▸ Problem details: From the entries that follow, copy exactly the lines beginning at the line holding "refine absurd (s.overheat_iff_heat.2" and continuing through the line holding "have hnow : v.condition".

================================

theorem State.Reads.startCheck_regulates (h : s.Reads u b y) (hheat : y.slot.heat = some (r.lastT, r.tag)) :
    s.Regulates u (u.startCheck b r).light b y := by
  obtain ⟨hvalid, hinvalid⟩ := h.startCheck r
  cases hv : y.latest.valid with
  | true => exact ⟨_, _, _, hvalid hv, Bay.senses_startOrHold (by exact hheat) _, rfl⟩
  | false => exact ⟨_, _, _, hinvalid hv, Bay.senses_enter (by exact hheat) _, rfl⟩

theorem State.Reads.rebound_regulates (h : s.Reads u b y) (hheat : y.slot.heat = some (r.lastT, r.tag)) (v : Nat) :
    s.Regulates u (u.rebound b r v).light b y := by
  obtain ⟨hsafe, hlater⟩ := h.rebounds r v
  by_cases hlow : v ≤ r.s * s.profile.reboundLimit
  · exact ⟨_, _, _, hsafe hlow, Bay.senses_enter (by exact hheat) _, rfl⟩
  · by_cases hround : r.round < s.profile.maxRounds
    · exact ⟨_, _, _, (hlater hlow).1 hround, Bay.senses_startOrHold (by exact hheat) _, rfl⟩
    · exact ⟨_, _, _, (hlater hlow).2 hround, Bay.senses_enter (by exact hheat) _, rfl⟩

theorem State.Reads.endOrCommand_regulates (h : s.Reads u b y) (hheat : y.slot.heat = some (r.lastT, r.tag)) (v : Nat)
    (c : Int) : s.Regulates u (u.endOrCommand b r v c).light b y := by
  obtain ⟨hcharge, hlater⟩ := h.endOrCommand r v c
  by_cases h1 : r.chargeLimit = true
  · exact ⟨_, _, _, hcharge h1, Bay.senses_enter (by exact hheat) _, rfl⟩
  obtain ⟨htime, hlater⟩ := hlater h1
  by_cases h2 : r.timeUp = true
  · exact ⟨_, _, _, htime h2, Bay.senses_enter (by exact hheat) _, rfl⟩
  obtain ⟨hsafe, hlater⟩ := hlater h2
  by_cases h3 : v ≤ r.s * s.profile.safeCell
  · exact ⟨_, _, _, hsafe h3, ⟨hheat.symm, rfl, rfl, rfl, rfl⟩, rfl⟩
  obtain ⟨hhot, hcool⟩ := hlater h3
  by_cases h4 : s.profile.tStop ≤ c
  · exact ⟨_, _, _, hhot h4, Bay.senses_enter (by exact hheat) _, rfl⟩
  · exact ⟨_, _, _, hcool h4, ⟨hheat.symm, rfl, rfl, rfl, rfl⟩, rfl⟩

theorem State.Reads.sample_regulates (h : s.Reads u b y) (hheat : y.slot.heat = some (r.lastT, r.tag)) :
    s.Regulates u (u.sample b r).light b y := by
  cases hvalid : y.latest.valid with
  | false =>
    rw [State.sample_of_invalid (by rw [h.bay]; exact hvalid)]
    exact ⟨_, _, _, h.faults r .measurement, Bay.senses_enter (by exact hheat) _, rfl⟩
  | true =>
    rw [Readings.valid, Bool.and_eq_true, Bool.and_eq_true] at hvalid
    obtain ⟨⟨hv, hi⟩, ht⟩ := hvalid
    obtain ⟨v, hv⟩ := Option.isSome_iff_exists.1 hv
    obtain ⟨i, hi⟩ := Option.isSome_iff_exists.1 hi
    obtain ⟨c, ht⟩ := Option.isSome_iff_exists.1 ht
    rw [State.sample_of_valid hv hi ht h.bay]
    split
    · have hfault := (h.setBay { y with deviation := 20 }).faults r .deviation
      exact ⟨_, _, _, hfault.of_latch rfl, ⟨hheat.symm, rfl, rfl, rfl, rfl⟩, rfl⟩
    · obtain ⟨z, faults, tally, hbecomes, hsenses, htally⟩ := (h.setBay { y with
        deviation := deviationNext i y.prevSetpoint y.deviation, product := v * i }).endOrCommand_regulates
          (r := r.integrate v i) hheat v c
      exact ⟨z, faults, tally, hbecomes.of_latch rfl, ⟨hsenses.heat, hsenses.convTimer, hsenses.latest, hsenses.thermal,
        hsenses.validT⟩, htally⟩

theorem State.Reads.stays_regulates (h : s.Reads u b y) : s.Regulates u u.light b y :=
  ⟨_, _, _, h.stays, .refl y, rfl⟩

/-- The regulator keeps what the measurement read (R20). -/
theorem State.Reads.regulates (h : s.Reads u b y) : s.Regulates u (u.regulate b).light b y := by
  cases hslot : y.slot with
  | empty =>
    rw [State.regulate_idle (by rw [h.bay]; exact .inl hslot)]
    exact h.stays_regulates
  | orphan =>
    rw [State.regulate_idle (by rw [h.bay]; exact .inr (.inl hslot))]
    exact h.stays_regulates
  | pack st r =>
    have hat : (u.bay b).slot = .pack st r := by rw [h.bay, hslot]
    have hheat : y.slot.heat = some (r.lastT, r.tag) := by rw [hslot]; rfl
    cases st with
    | admitted =>
      rw [State.regulate_admitted hat]
      exact h.startCheck_regulates hheat
    | held c =>
      rw [State.regulate_held hat, State.holdCheck]
      split
      · exact h.stays_regulates
      · exact h.startCheck_regulates hheat
    | resting =>
      rw [State.regulate_resting hat]
      by_cases hmade : (u.bay b).restOwed = false ∨ (u.bay b).latest.v = none
      · rw [State.restEnd_waits hmade]
        exact h.stays_regulates
      · rw [not_or, Bool.not_eq_false, ← ne_eq, Option.ne_none_iff_exists'] at hmade
        obtain ⟨howed, v, hv⟩ := hmade
        rw [State.restEnd_made howed hv]
        exact h.rebound_regulates hheat v
    | discharging =>
      rw [State.regulate_discharging hat]
      exact h.sample_regulates hheat
    | _ =>
      rw [State.regulate_idle (by rw [hat]; exact .inr (.inr ⟨_, r, rfl, by simp⟩))]
      exact h.stays_regulates

/-! ### The course of every conversion -/

/-- The heat of the bays decides on BAY_OVERHEAT (R47). -/
theorem State.overheat_iff_heat (s : State) : s.condition .bayOverheat = true ↔
    ∃ (k : BayNo) (c : Int) (g : Tag), (s.bay k).slot.heat = some (c, g) ∧ 80 ≤ c := by
  rw [s.overheat_iff]
  refine exists_congr fun k => ⟨fun ⟨r, hr, hhot⟩ => ⟨r.lastT, r.tag, by rw [Slot.heat, hr]; rfl, hhot⟩, ?_⟩
  rintro ⟨c, g, hheat, hhot⟩
  obtain ⟨r, hr, heq⟩ := Option.map_eq_some_iff.1 hheat
  exact ⟨r, hr, (Prod.mk.inj heq).1 ▸ hhot⟩

/-- From `s` to `t` the bay `b` was read, and `v` is the state in which BAY_OVERHEAT is judged (R20, R47). -/
structure State.Converts (s v t : State) (b : BayNo) (x : BayReading) : Prop where
  others : s.OthersStay t b
  convTimer : (t.bay b).convTimer = some 100
  latest : (t.bay b).latest = judgeBay x
  thermal : (t.bay b).thermal = thermalNext s.profile (judgeBay x).t (s.bay b).thermal
  validT : (t.bay b).validT = (judgeBay x).t.or (s.bay b).validT
  rest : t = { s with bays := t.bays, latch := t.latch, faults := t.faults, lamps := t.lamps
                      link := { s.link with fifo := t.link.fifo }
                      tally := { s.tally with
                        t1 := { s.tally.t1 with settled := t.tally.t1.settled, rejected := t.tally.t1.rejected }
                        t2 := t.tally.t2
                        t6 := { s.tally.t6 with handoffDropped := t.tally.t6.handoffDropped } } }
  heat : ∀ k : BayNo, (t.bay k).slot.heat = (v.bay k).slot.heat
  judged : v.latch = s.latch ∧ v.link.attempt = s.link.attempt ∧ v.startup = s.startup ∧ s.OthersStay v b
  latch : t.latch = (v.raiseHeat (s.condition .bayOverheat) b).latch

/-- The onset of BAY_OVERHEAT (R47). -/
theorem State.Converts.onset (h : s.Converts v t b x) (hbefore : s.condition .bayOverheat = false)
    (hafter : t.condition .bayOverheat = true) : ∃ r : Record, (t.bay b).slot.record = some r ∧ 80 ≤ r.lastT ∧
      s.Raised t .bayOverheat (.bay b.val) (some r.tag) := by
  obtain ⟨hlatch, hattempt, hstartup, hothers⟩ := h.judged
  obtain ⟨k, c, g, hheat, hhot⟩ := t.overheat_iff_heat.1 hafter
  have hk : k = b := by
    by_contra hne
    refine absurd (s.overheat_iff_heat.2 ⟨k, c, g, ?_, hhot⟩) (by rw [hbefore]; exact Bool.false_ne_true)
    rw [← hothers k hne, ← h.heat]
    exact hheat
  subst hk
  obtain ⟨r, hr, heq⟩ := Option.map_eq_some_iff.1 hheat
  obtain ⟨q, hq, heq'⟩ := Option.map_eq_some_iff.1 ((h.heat k).symm.trans hheat)
  obtain ⟨rfl, rfl⟩ := Prod.mk.inj heq
  have htag : q.tag = r.tag := (Prod.mk.inj heq').2
  have hnow : v.condition .bayOverheat = true :=
    v.overheat_iff_heat.2 ⟨k, r.lastT, r.tag, (h.heat k).symm.trans hheat, hhot⟩
  refine ⟨r, hr, hhot, (s.raise_raised v hlatch hattempt (by rw [hstartup]) .bayOverheat (.bay k.val)
    (some r.tag)).onto ?_⟩
  rw [h.latch, hbefore, State.raiseHeat_of_onset hq hnow, htag]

================================

▸ Exercise answer:
    refine absurd (s.overheat_iff_heat.2 ⟨k, c, g, ?_, hhot⟩) (by rw [hbefore]; exact Bool.false_ne_true)
    rw [← hothers k hne, ← h.heat]
    exact hheat
  subst hk
  obtain ⟨r, hr, heq⟩ := Option.map_eq_some_iff.1 hheat
  obtain ⟨q, hq, heq'⟩ := Option.map_eq_some_iff.1 ((h.heat k).symm.trans hheat)
  obtain ⟨rfl, rfl⟩ := Prod.mk.inj heq
  have htag : q.tag = r.tag := (Prod.mk.inj heq').2
  have hnow : v.condition .bayOverheat = true :=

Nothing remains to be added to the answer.